I'm doing a trade study for Ada development on Linux. Do you have any good compiler/OS recommendations?

So far, I've got GNAT from AdaCore running on CentOS 5.4, and I have license requests in for Rational Apex and Aonix ObjectAda.

This is a porting effort. The original codebase is Apex 3.0 on OSF1 4.0d.

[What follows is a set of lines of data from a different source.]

-- ==== Sys2Proof/Safety.lean ====
section
/-! DEFINITION. What holds of the part between events: the conditions under which commands are taken, and the laws that
every step keeps. -/

namespace Sys2Proof.Machine

/-! ## Conditions on a state -/

/-- The part is between two events and not held in reset (R181, log 18). -/
def State.Between (s : State) : Prop := s.todo = [] ∧ s.link.inReset = false

/-- The link takes a request at once: the framer hunts and is not stopped, no byte waits or has been lost, no COMPLETION
notice is held and a reply place is free (R174, R175, R176). -/
def State.TakesRequests (s : State) : Prop := s.Between ∧ s.link.clear = true ∧ s.link.ready = true

/-- The state in which a request is taken: its time has passed and its last byte has ended (log 6). -/
def State.received (s : State) (dt : Nat) : State := (s.advance dt).byteEnds

/-- A slot that SET-SLOT may not touch: the source slot, the changeover's target or pending reselect, or a slot with work in
its queue (R3). -/
def State.InUse (s : State) (i : SlotNo) : Prop :=
  s.out.source = some i ∨
  (∃ c, s.chg = some c ∧ (c.toSlot = some i ∨ ∃ r, c.reselect = some r ∧ r.slot = some i)) ∨
  (s.queue i).ctrl ≠ [] ∨ (s.queue i).out ≠ none

/-! ## The steps of a prepare entry (R37) -/

/-- R37's table for one state: POWER_ON and PROBE for an unpowered or starting slot, PROBE for a powered one. -/
def StepsFor (st : SlotState) (power : Bool) (steps : List WorkStep) : Prop :=
  (st ∈ [SlotState.off, .resting, .waiting, .starting] ∨ st = .fault ∧ power = false → steps = [.powerOn, .probe]) ∧
  (st ∈ [SlotState.warm, .probing] ∨ st = .fault ∧ power = true → steps = [.probe])

/-- The steps of a prepare entry placed for a slot: by its state, and in TESTING by its test return state, where READY
with a last probe gives none (R37, log 15). -/
def Slot.PreparedBy (sl : Slot) (steps : List WorkStep) : Prop :=
  (sl.state ≠ .testing → StepsFor sl.state sl.power steps) ∧
  ∀ st, sl.state = .testing → sl.testReturn = some st →
    StepsFor st sl.power steps ∧ (st = .ready → sl.lastProbe ≠ none → steps = [])

/-! ## How an event ends on the line (R175, R176, R177) -/

/-- The reply to a request of a kind, the request's kind plus 80h, is queued and, on an idle line, the next message
begins. -/
def State.replied (s : State) (kind tag : Byte) (body : List Byte) : State := (s.reply kind tag body).beginMessage

/-- An event notice is queued and, on an idle line, the next message begins. -/
def State.noticed (s : State) (k : NoticeKey) (body : List Byte) : State := (s.notice k body).beginMessage

/-! ## The balance of the credit bank (R137) -/

/-- Units accepted and added equal units paid, in the bank, cleared and lost, modulo 4,294,967,296, and the bank holds at
most 255 units (R137, R132). -/
def CoinUnit.Balanced (c : CoinUnit) : Prop :=
  c.totals.accepted + c.totals.added =
      c.totals.paid + BitVec.ofNat 32 c.bank + c.totals.cleared + c.totals.lost ∧
    c.bank ≤ 255

/-! ## The bounds of the link (R173, R176, R177) -/

/-- The keys of the event notices in a queue. -/
def eventKeys (q : List Message) : List NoticeKey :=
  q.filterMap fun m => match m.cls with | .event k => some k | .group => none

/-- At most 256 bytes in the receive buffer; at most 18 replies and COMPLETION notices in the transmit queue; at most
one event notice of each key; and what is held for a place is no event notice (R173, R176, R177). -/
def Link.Bounded (l : Link) : Prop :=
  l.rx.length ≤ Config.rxSize ∧ l.placesUsed ≤ Config.groupPlaces ∧ (eventKeys l.txq).Nodup ∧
  ∀ m ∈ l.held, m.isGroup = true

/-! ## The output (R66, R70, R78, R80, R88, R101) -/

/-- Whether the output has a source slot: in SHOWING and HOLDING (R66). -/
def Mode.hasSource : Mode → Bool
  | .showing | .holding => true
  | .dark | .changing => false

/-- The laws of the output record: a changeover record is present exactly in CHANGING and a source slot exactly in
SHOWING and HOLDING; the watch's timer runs only in SHOWING, the hold timer, a form and a rejoin only in HOLDING; the sync source
is the target in SETTLE, the held slot in a rejoin's SETTLE, the source slot in SHOWING; video is blanked whenever the
sync source is the bridge (R66, R70, R77, R80, R88, R101). -/
def State.OutputLawful (s : State) : Prop :=
  (s.chg.isSome = decide (s.out.mode = .changing)) ∧
  (s.out.source.isSome = s.out.mode.hasSource) ∧
  (s.out.watch.timer.isSome = true → s.out.mode = .showing) ∧
  (s.out.hold.timer.isSome = true → s.out.mode = .holding) ∧
  (s.out.hold.form.isSome = true → s.out.mode = .holding) ∧
  (s.out.hold.rejoin.isSome = true → s.out.mode = .holding) ∧
  (∀ c i, s.chg = some c → c.stage = .settle → c.toSlot = some i → s.out.sync = .slot i) ∧
  (∀ i, s.out.hold.rejoin = some .settle → s.out.source = some i → s.out.sync = .slot i) ∧
  (∀ i, s.out.mode = .showing → s.out.source = some i → s.out.sync = .slot i) ∧
  (s.out.sync = .bridge → s.out.blanked = true)

/-! ## DARK (R95, R109) -/

/-- The output record in DARK at the end or the failure of a changeover: without a source, the bridge as sync source, with a
new frame at the programmed timing where a slot was, blanked and muted; the class output and the timing stay (R95, R109). -/
def Output.inDark (o : Output) (now : Nat) : Output :=
  { o with
    mode := .dark, source := none, sourceProbe := none, sync := .bridge, blanked := true
    current := if o.sync = .bridge then o.current else o.timing
    frameStart := if o.sync = .bridge then o.frameStart else now
    gain := 63, target := 63, stagedMap := none, stagedLevel := none, watch := { o.watch with timer := none }
    hold := Hold.none }

/-! ## The comparison of a frame with a probe (R77, R101) -/

/-- How many lines lie between two counts, either way. -/
def linesAway (n m : Nat) : Nat := (n - m) + (m - n)

/-- The count a frame of n lines is compared with: count A, or of an interlaced board the nearer of counts A and B (R77,
R101). -/
def nearerCount (interlaced : Bool) (a b n : Nat) : Nat :=
  if interlaced = true ∧ linesAway n b < linesAway n a then b else a

/-! ## The bridge and the class output (R57, R68, R71) -/

/-- A bridge timing within 1,400 to 3,400 ticks and 200 to 1,023 lines (R68). -/
def BridgeTiming.InRange (t : BridgeTiming) : Prop := 1400 ≤ t.ticks ∧ t.ticks ≤ 3400 ∧ 200 ≤ t.lines ∧ t.lines ≤ 1023

/-- A probe record whose line ticks and bridge frame lines are stored clamped (R57). -/
def ProbeRecord.Clamped (p : ProbeRecord) : Prop :=
  ∀ d, p.derived = some d → 1400 ≤ d.lineTicks ∧ d.lineTicks ≤ 3400 ∧ 200 ≤ d.frameLines ∧ d.frameLines ≤ 1023

/-- The probe record a task carries. -/
def Task.probe : Task → Option ProbeRecord
  | .stepEnd _ _ p => p
  | .probeDone _ p => some p
  | .outputProbeDone _ p => some p
  | _ => none

/-- The bridge's two timings stay in range and the class output is never OUT, and every probe record from which the bridge
is programmed is clamped (R57, R68, R71). -/
def State.BridgeLawful (s : State) : Prop :=
  s.out.timing.InRange ∧ s.out.current.InRange ∧ s.out.classOut ≠ .out ∧
  (∀ i p, (s.slot i).lastProbe = some p → p.Clamped) ∧
  (∀ t ∈ s.todo, ∀ p, t.probe = some p → p.Clamped)

/-! ## Work queues (R25) -/

/-- Every slot's queue holds at most 4 controller entries (R25). -/
def State.QueuesBounded (s : State) : Prop := ∀ i, (s.queue i).ctrl.length ≤ 4

/-! ## Settings (R2, R20, R72, R74, R130, R133) -/

/-- A profile within the ranges of R2. -/
def Profile.InRange (p : Profile) : Prop :=
  (500 ≤ p.warmUp ∧ p.warmUp ≤ 20000) ∧ (500 ≤ p.rest ∧ p.rest ≤ 10000) ∧ p.settleFrames ≤ 15 ∧ p.audioLevel ≤ 62 ∧
  (1000 ≤ p.recovery ∧ p.recovery ≤ 10000) ∧ (p.stallLimit = 0 ∨ (60 ≤ p.stallLimit ∧ p.stallLimit ≤ 36000)) ∧
  ∀ c, p.coin = some c →
    (1 ≤ c.units ∧ c.units ≤ 15) ∧ (20 ≤ c.onTime ∧ c.onTime ≤ 250) ∧ (20 ≤ c.offTime ∧ c.offTime ≤ 250)

/-- Output settings within the ranges of R72: at least one class, an ordered window. -/
def OutSettings.InRange (o : OutSettings) : Prop :=
  (o.acceptLow || o.acceptMedium || o.acceptHigh) = true ∧
  4000 ≤ o.windowLow ∧ o.windowLow ≤ o.windowHigh ∧ o.windowHigh ≤ 7500 ∧
  (100 ≤ o.settle ∧ o.settle ≤ 2000) ∧ (5 ≤ o.timeout ∧ o.timeout ≤ 120)

/-- Cabinet coin settings within the ranges of R133. -/
def CoinSettings.InRange (c : CoinSettings) : Prop :=
  (1 ≤ c.valueA ∧ c.valueA ≤ 15) ∧ (1 ≤ c.valueB ∧ c.valueB ≤ 15) ∧
  5 ≤ c.pulseMin ∧ c.pulseMin ≤ c.pulseMax ∧ c.pulseMax ≤ 500 ∧ (1 ≤ c.bankLimit ∧ c.bankLimit ≤ 250) ∧
  (30 ≤ c.meterOn ∧ c.meterOn ≤ 250) ∧ (30 ≤ c.meterOff ∧ c.meterOff ≤ 250)

/-- Every stored setting is within its range, and the audio gain and target within 0 to 63 (R2, R20, R72, R74, R130,
R133). -/
def State.SettingsInRange (s : State) : Prop :=
  (∀ i su, (s.slot i).setup = some su → su.profile.InRange) ∧ s.settings.InRange ∧ s.coin.settings.InRange ∧
  (1 ≤ s.supply.level ∧ s.supply.level ≤ 15) ∧
  (250 ≤ s.controls.holdTime ∧ s.controls.holdTime ≤ 5000) ∧
  (1 ≤ s.controls.chordLines.length ∧ s.controls.chordLines.length ≤ 4 ∧ s.controls.chordLines.Nodup) ∧
  (∀ n, s.out.stagedLevel = some n → n ≤ 62) ∧ s.out.gain ≤ 63 ∧ s.out.target ≤ 63

/-! ## A frame fed to the framer (R172, R174) -/

/-- What the framer makes of a whole run of bytes without gap or loss marks: the request of the good frame that ends
exactly at the last of them, if it is one. -/
def feed (f : Framer) : List Byte → Option Request
  | [] => none
  | b :: rest =>
    match f.step { byte := b, gap := false, loss := false } with
    | .goes g => feed g rest
    | .bad _ => none
    | .good r => if rest = [] then some r else none

end Sys2Proof.Machine
end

Anything else I should be considering? Ideally, it would be a supported environment.

ire_and_curses
  • 68,372
  • 23
  • 116
  • 141
Dave
  • 4,546
  • 2
  • 38
  • 59
  • 5
    A rewrite is not an option. It's 1.5 million lines of code. – Dave Jan 14 '10 at 20:09
  • 2
    GNAT runs on Linux, in general, so you needn't worry much about a particular distribution. In fact, the FSF version of GNAT is distributed as part of all major Linux distributions. An AdaCore supported GNAT might be a bit more distribution-limited, you'd have to check with them. – Marc C Jan 14 '10 at 20:48
  • 2
    Oh, and I singlehandedly ported 1.2 MSLOC of Ada (GNAT) and about 200 KSLOC of C (gcc) from Silicon Grahics/IRIX to PC/Linux over a 4-month period a couple years ago. The Ada took about 2 weeks, I lost much hair over the rest... (:-) – Marc C Jan 14 '10 at 20:52
  • 7
    @bmargulies: Nice display of ignorance there. Even if Ada were a totally crappy language (hint from someone who's acutally used it: It's not), only a total moron tries to recode 1.5 millon lines of code into another language to do the exact same thing when a compiler for its native language is available. That would be almost criminal stupidity. – T.E.D. Jan 15 '10 at 15:00
  • 1
    @bmargulies: Just out of curiosity, why do you think Ada is a bad language? I don't know much about it yet but it's really interesting to me as an alternative to C seeing as DoD uses it and wont use anything else. – L̲̳o̲̳̳n̲̳̳g̲̳̳p̲̳o̲̳̳k̲̳̳e̲̳̳ Jan 21 '10 at 18:29
  • 1
    @bmargulies: What do you mean "everyone implements a different 2/3"? It's been 25 years since anyone did an Ada subset compiler. The Ada language definition consists of a core definition and annexes. Every vendor implements the core, or else it's not Ada. I don't know of any vendor that doesn't also implement at least Annexes A (Standard library) and B (Interfaces to other languages), and vendors are mixed on the remaining ones, some are easy (Numerics) some are harder (Distributed Systems). – Marc C Jan 26 '10 at 13:41
  • 1
    @Longpoke: Ada is really interesting in itself and as an alternative to C. Unfortunately I have to correct you about its usage in DoD. The Ada mandate was lifted back in the mid-90s (though it had been widely ignored anyway), and while Ada's largest code bases are in DoD systems I don't know of any large system starts being done in Ada, though existing systems are being maintained and will continue to be active for many years to come. There are pockets of small and mid-size efforts going on, including new starts, but those are mostly due to championing by dedicated Ada software engineers. – Marc C Jan 26 '10 at 13:47

4 Answers4

13

One issue you need to take into consideration is to determine to what degree your system that's being ported utilizes vendor-supplied packages to perform its function. What I've seen with older, large systems, especially Apex ones, is a propensity for the language gurus during its development time to have decided that vanilla Ada just wasn't good enough, and so tie into all these vendor-supplied packages. If that's what your system does right now, it's a strong argument for upgrading within the vendor and sticking with Apex (all other things being mostly equal).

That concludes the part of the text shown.